Exercise goal →
Every record has to be written out exactly, with no line missing.

Stored dataset items:
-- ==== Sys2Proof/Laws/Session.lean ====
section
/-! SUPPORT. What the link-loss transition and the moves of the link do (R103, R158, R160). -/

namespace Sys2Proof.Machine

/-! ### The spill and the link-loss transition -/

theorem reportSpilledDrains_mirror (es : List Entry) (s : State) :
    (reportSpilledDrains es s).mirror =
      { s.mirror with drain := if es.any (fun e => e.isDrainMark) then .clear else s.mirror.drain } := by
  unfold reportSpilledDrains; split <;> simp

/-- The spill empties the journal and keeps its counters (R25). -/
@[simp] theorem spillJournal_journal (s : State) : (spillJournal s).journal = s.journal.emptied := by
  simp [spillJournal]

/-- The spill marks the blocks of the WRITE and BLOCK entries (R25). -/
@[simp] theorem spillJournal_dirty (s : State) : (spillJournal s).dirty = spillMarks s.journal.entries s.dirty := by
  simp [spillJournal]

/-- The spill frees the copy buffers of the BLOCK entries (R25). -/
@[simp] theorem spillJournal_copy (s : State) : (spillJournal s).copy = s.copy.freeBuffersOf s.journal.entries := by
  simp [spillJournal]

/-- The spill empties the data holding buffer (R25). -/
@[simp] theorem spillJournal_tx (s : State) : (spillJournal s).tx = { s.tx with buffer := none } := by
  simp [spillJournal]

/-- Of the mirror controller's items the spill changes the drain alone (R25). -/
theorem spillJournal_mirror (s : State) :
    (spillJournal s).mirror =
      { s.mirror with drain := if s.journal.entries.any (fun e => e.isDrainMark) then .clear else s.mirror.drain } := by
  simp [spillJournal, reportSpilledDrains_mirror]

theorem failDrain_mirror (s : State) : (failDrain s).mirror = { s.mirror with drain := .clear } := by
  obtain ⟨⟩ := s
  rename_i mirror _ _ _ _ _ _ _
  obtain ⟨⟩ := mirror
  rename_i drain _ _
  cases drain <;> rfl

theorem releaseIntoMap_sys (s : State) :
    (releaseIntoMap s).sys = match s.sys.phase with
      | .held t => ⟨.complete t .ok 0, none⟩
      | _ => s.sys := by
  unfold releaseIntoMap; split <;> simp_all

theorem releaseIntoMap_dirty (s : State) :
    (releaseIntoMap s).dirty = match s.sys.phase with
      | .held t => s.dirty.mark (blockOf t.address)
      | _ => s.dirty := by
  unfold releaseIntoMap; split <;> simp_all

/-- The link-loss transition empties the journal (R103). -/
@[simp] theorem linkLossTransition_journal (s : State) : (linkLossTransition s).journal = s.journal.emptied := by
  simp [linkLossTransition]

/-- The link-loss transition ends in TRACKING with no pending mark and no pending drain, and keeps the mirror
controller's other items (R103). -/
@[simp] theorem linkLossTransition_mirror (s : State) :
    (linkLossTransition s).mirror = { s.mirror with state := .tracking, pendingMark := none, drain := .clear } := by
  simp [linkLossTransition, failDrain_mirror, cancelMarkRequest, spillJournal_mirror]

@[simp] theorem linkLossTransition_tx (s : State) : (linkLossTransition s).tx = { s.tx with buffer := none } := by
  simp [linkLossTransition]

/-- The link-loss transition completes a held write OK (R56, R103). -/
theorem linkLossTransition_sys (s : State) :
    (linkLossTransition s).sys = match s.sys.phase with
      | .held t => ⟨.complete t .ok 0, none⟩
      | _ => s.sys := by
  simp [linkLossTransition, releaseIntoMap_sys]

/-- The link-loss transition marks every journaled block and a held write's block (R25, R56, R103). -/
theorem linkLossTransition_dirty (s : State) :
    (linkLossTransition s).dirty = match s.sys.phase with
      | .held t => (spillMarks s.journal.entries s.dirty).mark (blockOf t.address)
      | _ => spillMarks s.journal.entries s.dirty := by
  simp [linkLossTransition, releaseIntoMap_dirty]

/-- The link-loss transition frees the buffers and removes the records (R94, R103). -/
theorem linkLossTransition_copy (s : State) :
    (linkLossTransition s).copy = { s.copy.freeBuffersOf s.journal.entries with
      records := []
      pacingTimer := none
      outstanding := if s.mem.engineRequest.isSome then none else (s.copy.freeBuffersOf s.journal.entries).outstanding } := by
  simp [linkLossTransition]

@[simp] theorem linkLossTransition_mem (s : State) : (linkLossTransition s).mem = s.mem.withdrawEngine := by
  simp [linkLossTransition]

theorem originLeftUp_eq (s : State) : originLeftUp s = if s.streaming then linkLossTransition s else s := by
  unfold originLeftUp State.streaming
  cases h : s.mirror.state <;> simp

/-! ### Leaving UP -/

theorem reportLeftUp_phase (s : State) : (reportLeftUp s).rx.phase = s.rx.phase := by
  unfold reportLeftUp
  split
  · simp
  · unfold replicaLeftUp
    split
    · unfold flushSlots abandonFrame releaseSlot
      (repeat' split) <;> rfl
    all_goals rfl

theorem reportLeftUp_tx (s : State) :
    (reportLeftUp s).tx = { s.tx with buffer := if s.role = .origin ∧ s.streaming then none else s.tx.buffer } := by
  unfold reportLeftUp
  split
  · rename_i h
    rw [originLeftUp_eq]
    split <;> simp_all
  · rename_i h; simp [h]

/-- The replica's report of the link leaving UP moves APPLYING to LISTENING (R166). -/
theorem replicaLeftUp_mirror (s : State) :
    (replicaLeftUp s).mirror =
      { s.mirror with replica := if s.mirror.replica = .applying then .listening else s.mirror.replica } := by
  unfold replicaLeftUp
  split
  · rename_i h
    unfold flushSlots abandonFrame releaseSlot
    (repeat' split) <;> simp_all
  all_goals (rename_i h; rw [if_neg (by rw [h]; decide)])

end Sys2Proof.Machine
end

Exercise solution →
-- ==== Sys2Proof/Laws/Session.lean ====
section
/-! SUPPORT. What the link-loss transition and the moves of the link do (R103, R158, R160). -/

namespace Sys2Proof.Machine

/-! ### The spill and the link-loss transition -/

theorem reportSpilledDrains_mirror (es : List Entry) (s : State) :
    (reportSpilledDrains es s).mirror =
      { s.mirror with drain := if es.any (fun e => e.isDrainMark) then .clear else s.mirror.drain } := by
  unfold reportSpilledDrains; split <;> simp

/-- The spill empties the journal and keeps its counters (R25). -/
@[simp] theorem spillJournal_journal (s : State) : (spillJournal s).journal = s.journal.emptied := by
  simp [spillJournal]

/-- The spill marks the blocks of the WRITE and BLOCK entries (R25). -/
@[simp] theorem spillJournal_dirty (s : State) : (spillJournal s).dirty = spillMarks s.journal.entries s.dirty := by
  simp [spillJournal]

/-- The spill frees the copy buffers of the BLOCK entries (R25). -/
@[simp] theorem spillJournal_copy (s : State) : (spillJournal s).copy = s.copy.freeBuffersOf s.journal.entries := by
  simp [spillJournal]

/-- The spill empties the data holding buffer (R25). -/
@[simp] theorem spillJournal_tx (s : State) : (spillJournal s).tx = { s.tx with buffer := none } := by
  simp [spillJournal]

/-- Of the mirror controller's items the spill changes the drain alone (R25). -/
theorem spillJournal_mirror (s : State) :
    (spillJournal s).mirror =
      { s.mirror with drain := if s.journal.entries.any (fun e => e.isDrainMark) then .clear else s.mirror.drain } := by
  simp [spillJournal, reportSpilledDrains_mirror]

theorem failDrain_mirror (s : State) : (failDrain s).mirror = { s.mirror with drain := .clear } := by
  obtain ⟨⟩ := s
  rename_i mirror _ _ _ _ _ _ _
  obtain ⟨⟩ := mirror
  rename_i drain _ _
  cases drain <;> rfl

theorem releaseIntoMap_sys (s : State) :
    (releaseIntoMap s).sys = match s.sys.phase with
      | .held t => ⟨.complete t .ok 0, none⟩
      | _ => s.sys := by
  unfold releaseIntoMap; split <;> simp_all

theorem releaseIntoMap_dirty (s : State) :
    (releaseIntoMap s).dirty = match s.sys.phase with
      | .held t => s.dirty.mark (blockOf t.address)
      | _ => s.dirty := by
  unfold releaseIntoMap; split <;> simp_all

/-- The link-loss transition empties the journal (R103). -/
@[simp] theorem linkLossTransition_journal (s : State) : (linkLossTransition s).journal = s.journal.emptied := by
  simp [linkLossTransition]

/-- The link-loss transition ends in TRACKING with no pending mark and no pending drain, and keeps the mirror
controller's other items (R103). -/
@[simp] theorem linkLossTransition_mirror (s : State) :
    (linkLossTransition s).mirror = { s.mirror with state := .tracking, pendingMark := none, drain := .clear } := by
  simp [linkLossTransition, failDrain_mirror, cancelMarkRequest, spillJournal_mirror]

@[simp] theorem linkLossTransition_tx (s : State) : (linkLossTransition s).tx = { s.tx with buffer := none } := by
  simp [linkLossTransition]

/-- The link-loss transition completes a held write OK (R56, R103). -/
theorem linkLossTransition_sys (s : State) :
    (linkLossTransition s).sys = match s.sys.phase with
      | .held t => ⟨.complete t .ok 0, none⟩
      | _ => s.sys := by
  simp [linkLossTransition, releaseIntoMap_sys]

/-- The link-loss transition marks every journaled block and a held write's block (R25, R56, R103). -/
theorem linkLossTransition_dirty (s : State) :
    (linkLossTransition s).dirty = match s.sys.phase with
      | .held t => (spillMarks s.journal.entries s.dirty).mark (blockOf t.address)
      | _ => spillMarks s.journal.entries s.dirty := by
  simp [linkLossTransition, releaseIntoMap_dirty]

/-- The link-loss transition frees the buffers and removes the records (R94, R103). -/
theorem linkLossTransition_copy (s : State) :
    (linkLossTransition s).copy = { s.copy.freeBuffersOf s.journal.entries with
      records := []
      pacingTimer := none
      outstanding := if s.mem.engineRequest.isSome then none else (s.copy.freeBuffersOf s.journal.entries).outstanding } := by
  simp [linkLossTransition]

@[simp] theorem linkLossTransition_mem (s : State) : (linkLossTransition s).mem = s.mem.withdrawEngine := by
  simp [linkLossTransition]

theorem originLeftUp_eq (s : State) : originLeftUp s = if s.streaming then linkLossTransition s else s := by
  unfold originLeftUp State.streaming
  cases h : s.mirror.state <;> simp

/-! ### Leaving UP -/

theorem reportLeftUp_phase (s : State) : (reportLeftUp s).rx.phase = s.rx.phase := by
  unfold reportLeftUp
  split
  · simp
  · unfold replicaLeftUp
    split
    · unfold flushSlots abandonFrame releaseSlot
      (repeat' split) <;> rfl
    all_goals rfl

theorem reportLeftUp_tx (s : State) :
    (reportLeftUp s).tx = { s.tx with buffer := if s.role = .origin ∧ s.streaming then none else s.tx.buffer } := by
  unfold reportLeftUp
  split
  · rename_i h
    rw [originLeftUp_eq]
    split <;> simp_all
  · rename_i h; simp [h]

/-- The replica's report of the link leaving UP moves APPLYING to LISTENING (R166). -/
theorem replicaLeftUp_mirror (s : State) :
    (replicaLeftUp s).mirror =
      { s.mirror with replica := if s.mirror.replica = .applying then .listening else s.mirror.replica } := by
  unfold replicaLeftUp
  split
  · rename_i h
    unfold flushSlots abandonFrame releaseSlot
    (repeat' split) <;> simp_all
  all_goals (rename_i h; rw [if_neg (by rw [h]; decide)])

end Sys2Proof.Machine
end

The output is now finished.